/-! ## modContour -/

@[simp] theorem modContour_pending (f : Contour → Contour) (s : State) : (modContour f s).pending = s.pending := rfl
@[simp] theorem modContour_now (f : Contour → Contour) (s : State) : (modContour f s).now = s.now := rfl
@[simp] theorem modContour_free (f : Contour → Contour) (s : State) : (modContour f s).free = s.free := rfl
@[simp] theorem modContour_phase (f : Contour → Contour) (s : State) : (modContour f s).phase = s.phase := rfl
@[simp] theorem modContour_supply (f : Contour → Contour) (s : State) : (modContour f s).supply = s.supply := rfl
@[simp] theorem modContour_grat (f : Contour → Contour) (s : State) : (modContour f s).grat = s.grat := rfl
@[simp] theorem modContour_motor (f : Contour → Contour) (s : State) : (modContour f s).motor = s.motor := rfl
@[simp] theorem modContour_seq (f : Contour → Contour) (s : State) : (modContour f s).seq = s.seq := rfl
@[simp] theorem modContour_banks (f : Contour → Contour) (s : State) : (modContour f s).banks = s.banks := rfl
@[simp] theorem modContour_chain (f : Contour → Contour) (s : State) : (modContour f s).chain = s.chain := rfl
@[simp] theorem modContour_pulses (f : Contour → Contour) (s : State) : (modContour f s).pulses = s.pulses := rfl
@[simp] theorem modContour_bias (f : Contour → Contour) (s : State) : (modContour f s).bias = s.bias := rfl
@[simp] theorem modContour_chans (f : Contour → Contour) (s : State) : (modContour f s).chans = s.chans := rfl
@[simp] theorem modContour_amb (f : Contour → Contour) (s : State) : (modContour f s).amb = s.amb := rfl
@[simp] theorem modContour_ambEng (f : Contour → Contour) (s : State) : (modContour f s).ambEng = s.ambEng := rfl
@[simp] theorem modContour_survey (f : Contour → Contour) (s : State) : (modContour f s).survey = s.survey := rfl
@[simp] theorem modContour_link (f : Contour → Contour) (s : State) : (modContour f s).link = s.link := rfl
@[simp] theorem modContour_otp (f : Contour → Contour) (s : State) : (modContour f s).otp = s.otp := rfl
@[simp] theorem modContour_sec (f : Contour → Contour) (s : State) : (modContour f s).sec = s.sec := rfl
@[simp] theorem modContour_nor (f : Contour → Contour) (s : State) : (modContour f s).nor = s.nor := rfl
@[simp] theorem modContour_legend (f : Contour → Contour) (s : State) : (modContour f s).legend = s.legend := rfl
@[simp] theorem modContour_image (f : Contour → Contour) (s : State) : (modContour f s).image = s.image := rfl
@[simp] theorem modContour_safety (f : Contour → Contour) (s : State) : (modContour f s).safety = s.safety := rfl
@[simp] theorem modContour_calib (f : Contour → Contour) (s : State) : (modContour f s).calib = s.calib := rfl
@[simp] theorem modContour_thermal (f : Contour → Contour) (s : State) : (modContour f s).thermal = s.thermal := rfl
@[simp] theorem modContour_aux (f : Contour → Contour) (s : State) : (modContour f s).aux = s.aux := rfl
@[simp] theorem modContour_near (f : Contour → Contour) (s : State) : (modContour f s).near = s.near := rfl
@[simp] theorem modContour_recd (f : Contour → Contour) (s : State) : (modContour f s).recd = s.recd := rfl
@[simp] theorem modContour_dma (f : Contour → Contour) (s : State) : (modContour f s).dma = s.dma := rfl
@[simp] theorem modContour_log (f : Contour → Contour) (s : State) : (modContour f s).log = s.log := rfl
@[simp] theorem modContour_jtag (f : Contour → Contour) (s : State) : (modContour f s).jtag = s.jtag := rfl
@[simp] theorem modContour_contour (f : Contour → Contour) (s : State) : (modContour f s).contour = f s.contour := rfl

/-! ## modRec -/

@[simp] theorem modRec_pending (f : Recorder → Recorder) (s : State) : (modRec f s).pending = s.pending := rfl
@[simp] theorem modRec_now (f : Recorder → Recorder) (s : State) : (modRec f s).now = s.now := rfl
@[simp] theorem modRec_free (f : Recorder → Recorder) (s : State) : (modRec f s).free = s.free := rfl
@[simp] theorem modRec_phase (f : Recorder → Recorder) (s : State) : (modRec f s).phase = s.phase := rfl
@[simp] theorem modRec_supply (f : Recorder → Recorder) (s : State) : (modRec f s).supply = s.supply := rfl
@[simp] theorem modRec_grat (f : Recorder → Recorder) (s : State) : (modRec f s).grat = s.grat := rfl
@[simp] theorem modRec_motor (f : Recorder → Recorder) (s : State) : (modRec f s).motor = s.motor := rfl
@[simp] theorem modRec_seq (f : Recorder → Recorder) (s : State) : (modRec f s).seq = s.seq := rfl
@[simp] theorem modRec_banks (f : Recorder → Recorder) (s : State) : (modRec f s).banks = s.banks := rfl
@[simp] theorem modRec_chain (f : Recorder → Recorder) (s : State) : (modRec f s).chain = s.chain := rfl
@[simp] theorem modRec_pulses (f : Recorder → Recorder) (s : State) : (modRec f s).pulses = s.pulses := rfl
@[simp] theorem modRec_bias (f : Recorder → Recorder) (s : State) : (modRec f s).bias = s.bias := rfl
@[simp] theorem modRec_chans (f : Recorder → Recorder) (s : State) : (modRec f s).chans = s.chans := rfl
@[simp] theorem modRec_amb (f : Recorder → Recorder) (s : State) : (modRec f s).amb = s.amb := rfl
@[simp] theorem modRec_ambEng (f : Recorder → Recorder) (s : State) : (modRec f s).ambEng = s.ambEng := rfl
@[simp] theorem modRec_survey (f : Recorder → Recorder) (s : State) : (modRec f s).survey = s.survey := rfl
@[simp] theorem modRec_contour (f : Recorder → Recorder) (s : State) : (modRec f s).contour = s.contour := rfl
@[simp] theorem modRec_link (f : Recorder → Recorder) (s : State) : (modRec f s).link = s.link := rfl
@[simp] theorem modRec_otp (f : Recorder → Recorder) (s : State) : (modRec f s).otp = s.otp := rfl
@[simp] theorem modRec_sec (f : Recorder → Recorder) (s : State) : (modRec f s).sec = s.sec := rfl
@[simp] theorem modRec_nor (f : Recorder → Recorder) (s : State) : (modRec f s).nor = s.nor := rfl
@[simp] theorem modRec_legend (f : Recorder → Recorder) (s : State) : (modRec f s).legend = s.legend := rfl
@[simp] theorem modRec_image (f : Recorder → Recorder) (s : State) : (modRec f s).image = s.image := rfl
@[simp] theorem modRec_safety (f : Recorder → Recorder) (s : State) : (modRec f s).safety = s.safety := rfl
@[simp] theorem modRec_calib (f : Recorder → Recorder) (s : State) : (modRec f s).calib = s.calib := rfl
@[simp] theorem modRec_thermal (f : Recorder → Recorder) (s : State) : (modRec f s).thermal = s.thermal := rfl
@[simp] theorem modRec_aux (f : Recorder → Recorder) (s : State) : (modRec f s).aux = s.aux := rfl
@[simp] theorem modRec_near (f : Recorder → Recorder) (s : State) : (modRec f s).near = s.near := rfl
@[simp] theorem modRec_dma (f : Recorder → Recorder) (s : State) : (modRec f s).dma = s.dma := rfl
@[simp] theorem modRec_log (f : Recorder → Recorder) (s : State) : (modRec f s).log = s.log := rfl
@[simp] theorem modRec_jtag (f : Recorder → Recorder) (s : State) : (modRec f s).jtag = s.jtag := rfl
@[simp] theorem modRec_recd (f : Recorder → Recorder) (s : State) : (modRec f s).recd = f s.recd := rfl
★ ★ ★ ★
Once you have read the records above, set every one of them down again exactly.

> [Reply]
/-! ## modContour -/

@[simp] theorem modContour_pending (f : Contour → Contour) (s : State) : (modContour f s).pending = s.pending := rfl
@[simp] theorem modContour_now (f : Contour → Contour) (s : State) : (modContour f s).now = s.now := rfl
@[simp] theorem modContour_free (f : Contour → Contour) (s : State) : (modContour f s).free = s.free := rfl
@[simp] theorem modContour_phase (f : Contour → Contour) (s : State) : (modContour f s).phase = s.phase := rfl
@[simp] theorem modContour_supply (f : Contour → Contour) (s : State) : (modContour f s).supply = s.supply := rfl
@[simp] theorem modContour_grat (f : Contour → Contour) (s : State) : (modContour f s).grat = s.grat := rfl
@[simp] theorem modContour_motor (f : Contour → Contour) (s : State) : (modContour f s).motor = s.motor := rfl
@[simp] theorem modContour_seq (f : Contour → Contour) (s : State) : (modContour f s).seq = s.seq := rfl
@[simp] theorem modContour_banks (f : Contour → Contour) (s : State) : (modContour f s).banks = s.banks := rfl
@[simp] theorem modContour_chain (f : Contour → Contour) (s : State) : (modContour f s).chain = s.chain := rfl
@[simp] theorem modContour_pulses (f : Contour → Contour) (s : State) : (modContour f s).pulses = s.pulses := rfl
@[simp] theorem modContour_bias (f : Contour → Contour) (s : State) : (modContour f s).bias = s.bias := rfl
@[simp] theorem modContour_chans (f : Contour → Contour) (s : State) : (modContour f s).chans = s.chans := rfl
@[simp] theorem modContour_amb (f : Contour → Contour) (s : State) : (modContour f s).amb = s.amb := rfl
@[simp] theorem modContour_ambEng (f : Contour → Contour) (s : State) : (modContour f s).ambEng = s.ambEng := rfl
@[simp] theorem modContour_survey (f : Contour → Contour) (s : State) : (modContour f s).survey = s.survey := rfl
@[simp] theorem modContour_link (f : Contour → Contour) (s : State) : (modContour f s).link = s.link := rfl
@[simp] theorem modContour_otp (f : Contour → Contour) (s : State) : (modContour f s).otp = s.otp := rfl
@[simp] theorem modContour_sec (f : Contour → Contour) (s : State) : (modContour f s).sec = s.sec := rfl
@[simp] theorem modContour_nor (f : Contour → Contour) (s : State) : (modContour f s).nor = s.nor := rfl
@[simp] theorem modContour_legend (f : Contour → Contour) (s : State) : (modContour f s).legend = s.legend := rfl
@[simp] theorem modContour_image (f : Contour → Contour) (s : State) : (modContour f s).image = s.image := rfl
@[simp] theorem modContour_safety (f : Contour → Contour) (s : State) : (modContour f s).safety = s.safety := rfl
@[simp] theorem modContour_calib (f : Contour → Contour) (s : State) : (modContour f s).calib = s.calib := rfl
@[simp] theorem modContour_thermal (f : Contour → Contour) (s : State) : (modContour f s).thermal = s.thermal := rfl
@[simp] theorem modContour_aux (f : Contour → Contour) (s : State) : (modContour f s).aux = s.aux := rfl
@[simp] theorem modContour_near (f : Contour → Contour) (s : State) : (modContour f s).near = s.near := rfl
@[simp] theorem modContour_recd (f : Contour → Contour) (s : State) : (modContour f s).recd = s.recd := rfl
@[simp] theorem modContour_dma (f : Contour → Contour) (s : State) : (modContour f s).dma = s.dma := rfl
@[simp] theorem modContour_log (f : Contour → Contour) (s : State) : (modContour f s).log = s.log := rfl
@[simp] theorem modContour_jtag (f : Contour → Contour) (s : State) : (modContour f s).jtag = s.jtag := rfl
@[simp] theorem modContour_contour (f : Contour → Contour) (s : State) : (modContour f s).contour = f s.contour := rfl

/-! ## modRec -/

@[simp] theorem modRec_pending (f : Recorder → Recorder) (s : State) : (modRec f s).pending = s.pending := rfl
@[simp] theorem modRec_now (f : Recorder → Recorder) (s : State) : (modRec f s).now = s.now := rfl
@[simp] theorem modRec_free (f : Recorder → Recorder) (s : State) : (modRec f s).free = s.free := rfl
@[simp] theorem modRec_phase (f : Recorder → Recorder) (s : State) : (modRec f s).phase = s.phase := rfl
@[simp] theorem modRec_supply (f : Recorder → Recorder) (s : State) : (modRec f s).supply = s.supply := rfl
@[simp] theorem modRec_grat (f : Recorder → Recorder) (s : State) : (modRec f s).grat = s.grat := rfl
@[simp] theorem modRec_motor (f : Recorder → Recorder) (s : State) : (modRec f s).motor = s.motor := rfl
@[simp] theorem modRec_seq (f : Recorder → Recorder) (s : State) : (modRec f s).seq = s.seq := rfl
@[simp] theorem modRec_banks (f : Recorder → Recorder) (s : State) : (modRec f s).banks = s.banks := rfl
@[simp] theorem modRec_chain (f : Recorder → Recorder) (s : State) : (modRec f s).chain = s.chain := rfl
@[simp] theorem modRec_pulses (f : Recorder → Recorder) (s : State) : (modRec f s).pulses = s.pulses := rfl
@[simp] theorem modRec_bias (f : Recorder → Recorder) (s : State) : (modRec f s).bias = s.bias := rfl
@[simp] theorem modRec_chans (f : Recorder → Recorder) (s : State) : (modRec f s).chans = s.chans := rfl
@[simp] theorem modRec_amb (f : Recorder → Recorder) (s : State) : (modRec f s).amb = s.amb := rfl
@[simp] theorem modRec_ambEng (f : Recorder → Recorder) (s : State) : (modRec f s).ambEng = s.ambEng := rfl
@[simp] theorem modRec_survey (f : Recorder → Recorder) (s : State) : (modRec f s).survey = s.survey := rfl
@[simp] theorem modRec_contour (f : Recorder → Recorder) (s : State) : (modRec f s).contour = s.contour := rfl
@[simp] theorem modRec_link (f : Recorder → Recorder) (s : State) : (modRec f s).link = s.link := rfl
@[simp] theorem modRec_otp (f : Recorder → Recorder) (s : State) : (modRec f s).otp = s.otp := rfl
@[simp] theorem modRec_sec (f : Recorder → Recorder) (s : State) : (modRec f s).sec = s.sec := rfl
@[simp] theorem modRec_nor (f : Recorder → Recorder) (s : State) : (modRec f s).nor = s.nor := rfl
@[simp] theorem modRec_legend (f : Recorder → Recorder) (s : State) : (modRec f s).legend = s.legend := rfl
@[simp] theorem modRec_image (f : Recorder → Recorder) (s : State) : (modRec f s).image = s.image := rfl
@[simp] theorem modRec_safety (f : Recorder → Recorder) (s : State) : (modRec f s).safety = s.safety := rfl
@[simp] theorem modRec_calib (f : Recorder → Recorder) (s : State) : (modRec f s).calib = s.calib := rfl
@[simp] theorem modRec_thermal (f : Recorder → Recorder) (s : State) : (modRec f s).thermal = s.thermal := rfl
@[simp] theorem modRec_aux (f : Recorder → Recorder) (s : State) : (modRec f s).aux = s.aux := rfl
@[simp] theorem modRec_near (f : Recorder → Recorder) (s : State) : (modRec f s).near = s.near := rfl
@[simp] theorem modRec_dma (f : Recorder → Recorder) (s : State) : (modRec f s).dma = s.dma := rfl
@[simp] theorem modRec_log (f : Recorder → Recorder) (s : State) : (modRec f s).log = s.log := rfl
@[simp] theorem modRec_jtag (f : Recorder → Recorder) (s : State) : (modRec f s).jtag = s.jtag := rfl
@[simp] theorem modRec_recd (f : Recorder → Recorder) (s : State) : (modRec f s).recd = f s.recd := rfl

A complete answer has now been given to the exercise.